Ihre Haltung, die ich zuhause so oft wie möglich analysiert habe, zeigt mir deutlich wie angefressen sie ist, dass bisher noch kein Prinz auf ihre makellose Visage hereingefallen ist. Neben den offiziellen Dates, die von den Kameraleuten begleitet werden, steht es den drei Männern natürlich auch frei sich ansonsten mit den Erwählten zu treffen. Eine Tatsache, die die Prinzen anscheinend auch schon ausgenutzt haben. Nur nicht bei Trish.
Dass sie noch keinen weiteren Anschlag auf mich verübt hat ist ein echtes Wunder. Besonders da ihre Blicke, die zuhause meist abschätziger Natur waren, nun immer mehr mit einer Messerattacke auf meine Augen gleich kommen, so dass ich mir nie sicher sein kann, ob sie mir nicht demnächst im Schlaf die Kehle durchschneidet. Okay, vielleicht ist das ein bisschen übertrieben. Aber schließlich kenne ich sie nicht gut genug, um einen Mord auszuschließen.
>>Ich kann nicht fassen, dass du schon siebzehn Jahre mit der da unter einem Dach lebst<<, stellt Cassie fest, die wohl bemerkt haben muss, auf welcher Person gerade mein Augenmerk liegt. >>Ja, ich die meiste Zeit auch nicht<<, gebe ich zu und ergänze in Gedanken: ,,Aber noch unglaublicher ist die Tatsache, dass wir die gleichen Gene teilen". Manchmal wünsche ich mir wirklich, ich könnte mit jemanden über alles reden. Und dieses Alles bezieht auch meine besonderen Fähigkeiten mit ein. Wie oft war ich schon kurz davor Rocelyn endlich die Wahrheit zu sagen und habe mich dann doch nicht getraut? Unzählige Male. Doch immer bevor die Worte aus meinem Mund strömen konnten, war da dieser kleine, hartnäckige Zweifel, der mir die alles entscheidende Frage stellte: Was ist, wenn sie mich dann nicht mehr lieb hat? Nächtelang hat mich die Antwort darauf gequält oder eher gesagt der Zustand die Antwort darauf nicht zu finden.

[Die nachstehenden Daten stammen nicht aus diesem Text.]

/-- The spill is full of epochs not acknowledged (R410). -/
def State.spillFull (s : State) : Bool :=
  s.hpsState == 2 && s.flag Reg.HPS_STAT.IN_SYNC
  && decide (536870912 ≤ ((s.hps.spill.filter fun e => !epochLe e.1 (s.f Reg.HPS_ACKED.EPOCH)).map fun e => recsLen e.2).sum)

/-- Enter and leave journal back-pressure; what waited runs again. -/
def State.backPressure (s : State) : State :=
  let bp := s.flag Reg.HPS_STAT.BP
  let top := s.f Reg.HPS_JRNL_CTRL.BP_MIB * 1048576
  if !bp && (decide (top < s.unsentBytes) || s.spillFull) then
    ((s.setFlag Reg.HPS_STAT.BP true).bump Reg.HPS_BP_CNT.OFF).evt Pg.HPS 6
  else if bp && decide (2 * s.unsentBytes < top) && !s.spillFull then
    let s1 := { s.setFlag Reg.HPS_STAT.BP false with hps := { s.hps with bpWait := [] } }
    s.hps.bpWait.foldl (fun acc w => acc.wake w .again) s1
  else s

/-- Drop the oldest epochs that need not be kept while the spill region is over-full, and show its state. -/
def State.trimSpill (s : State) : Nat → State
  | 0 => s
  | n + 1 =>
    match s.hps.spill with
    | x :: rest =>
      let free := epochLe x.1 (s.f Reg.HPS_ACKED.EPOCH) || !(s.hpsState == 2 && s.flag Reg.HPS_STAT.IN_SYNC)
      if decide (536870912 < (s.hps.spill.map fun e => recsLen e.2).sum) && free then
        State.trimSpill { s with hps := { s.hps with spill := rest } } n
      else s
    | [] => s

def State.showSpill (s : State) : State :=
  let used := (s.hps.spill.map fun e => recsLen e.2).sum
  (s.setF Reg.HPS_SPILL_OLDEST.EPOCH (match s.hps.spill with
    | x :: _ => x.1
    | [] => s.epochNow)).setF Reg.HPS_SPILL_STAT.USED_MIB (min 512 ((used + 1048575) / 1048576))

/-- C of the sources that moved in the open epoch, as SEQ records. -/
def State.seqRecs (s : State) : List JRec :=
  let es := s.hps.seqTouched.filterMap fun n => (s.seqEntry (n + 4096)).map fun e => (n, e.c % 65536)
  let rec cut : Nat → List (Nat × Nat) → List JRec
    | 0, _ => []
    | _, [] => []
    | k + 1, l => JRec.seqs (l.take 512) :: cut k (l.drop 512)
  cut es.length es

/-- End the open epoch (R405): SEQ records, EPOCH_END; it goes to the spill. -/
def State.epochClose (s : State) : State :=
  if s.journalling = false then s
  else
    let e := s.epochNow
    let recs := s.hps.cur ++ s.seqRecs
    let fin := JRec.epochEnd e recs.length
    let tail := s.seqRecs ++ [fin]
    let h := { s.hps with
      cur := [], seqTouched := [], spill := s.hps.spill ++ [(e, recs ++ [fin])]
      unsent := if s.journalSends then s.hps.unsent ++ tail.map fun r => (e, r) else s.hps.unsent }
    let s1 := { s with hps := h }.setF Reg.HPS_EPOCH_NUM.EPOCH ((e + 1) % 2 ^ 48)
    (s1.trimSpill s1.hps.spill.length).showSpill

/-! ### Held responses (R408) -/

/-- Let the responses of epochs that a test names leave. -/
def State.releaseHeld (s : State) (t : Nat → Bool) : State :=
  (s.hps.held.filter fun h => t h.epoch).foldl (fun acc h => if h.cxl.isEmpty then acc.sendRsp h.port h.q h.p else acc.cxlSend h.q.cls h.cxl)
    { s with hps := { s.hps with held := s.hps.held.filter fun h => !t h.epoch } }

/-- The standby is no longer in sync: nothing waits for it. -/
def State.outOfSync (s : State) : State :=
  ((s.setFlag Reg.HPS_STAT.IN_SYNC false).releaseHeld fun _ => true).dualSet

/-! ### The lease (R412 to R414) -/

/-- Send LEASE_REQ. -/
def State.leaseSend (s : State) (solo : Bool) : State :=
  { s with hps := { s.hps with reqAt := s.time, reqSince := s.hps.reqSince || s.hpsState == 4 } }.toWitness 5 (b2n solo * 2 ^ 55)

/-- Every 250 µs the holder renews. -/
def State.leaseRenew (s : State) : State := if s.paired && s.serving then s.leaseSend false else s

/-- A JOINING member asks again. -/
def State.joiningRetry (s : State) : State := if s.paired && s.hpsState == 1 then s.leaseSend false else s

/-- The active's open epoch stays in its spill when it stops serving. -/
def State.stopServing (s : State) : State :=
  let h := { s.hps with
    spill := if s.hps.cur.isEmpty then s.hps.spill else s.hps.spill ++ [(s.epochNow, s.hps.cur)]
    cur := [], unsent := [], seqTouched := [], resync := none, held := [], exempt := none }
  { s with hps := h }

/-- Yield the pair ID (R414): responses still held are lost with the lease. -/
def State.yieldLease (s : State) : State :=
  let s1 := (((s.setLease false).stopServing.setHpsState 7).setFlag Reg.HPS_STAT.CONT false).setFlag Reg.HPS_STAT.IN_SYNC false
  ((s1.dualSet).evt Pg.HPS 3).fault (mkRec 118 2 0x0C03)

Schnell löse ich meine Hand von meinem Glas Wasser. Auf der Oberfläche hat sich schon eine kleine Eisblume gebildet, die ich am liebsten mit einem Hitzestrahl entfernt hätte. Leicht panisch werfe ich der einzigen Person, die die Veränderung bemerken könnte, einen Blick zu. Doch Cassie ist zu sehr damit beschäftigt die anderen Erwählten zu beobachten und gleichzeitig eine vollbeladene Gabel nach der anderen zu ihrem Mund zu führen, als dass sie die Eiszeichnung auf der klaren Oberfläche bemerken könnte. Langsam befreie ich die angehaltene Luft aus meinen Lungen.
Keine melancholischen Gedanken in der Öffentlichkeit rüge ich mich und umschließe das Trinkgefäß mit meinen mittlerweile wieder lauwarmen Händen, um den Tauprozess zu beschleunigen. >>Bist du eigentlich schon aufgeregt wegen heute?<<, frage ich und versuche mich mittels eines Gesprächs von meinem kleinen Patzer abzulenken. Wenn die anderen Mädchen sich nicht immer ans andere Ende der langen Tafel quetschen würden, um uns aus dem Weg zu gehen hätte das ordentlich ins Auge gehen können, denke ich, schiebe den Gedanken aber sofort außer Reichweite. Das Geschehene lässt sich sowieso nicht mehr ändern. Außerdem ist schon jetzt nichts mehr von dem Vorfall zu sehen, wie ich bei einem kurzen Blick auf das Glas feststellen kann.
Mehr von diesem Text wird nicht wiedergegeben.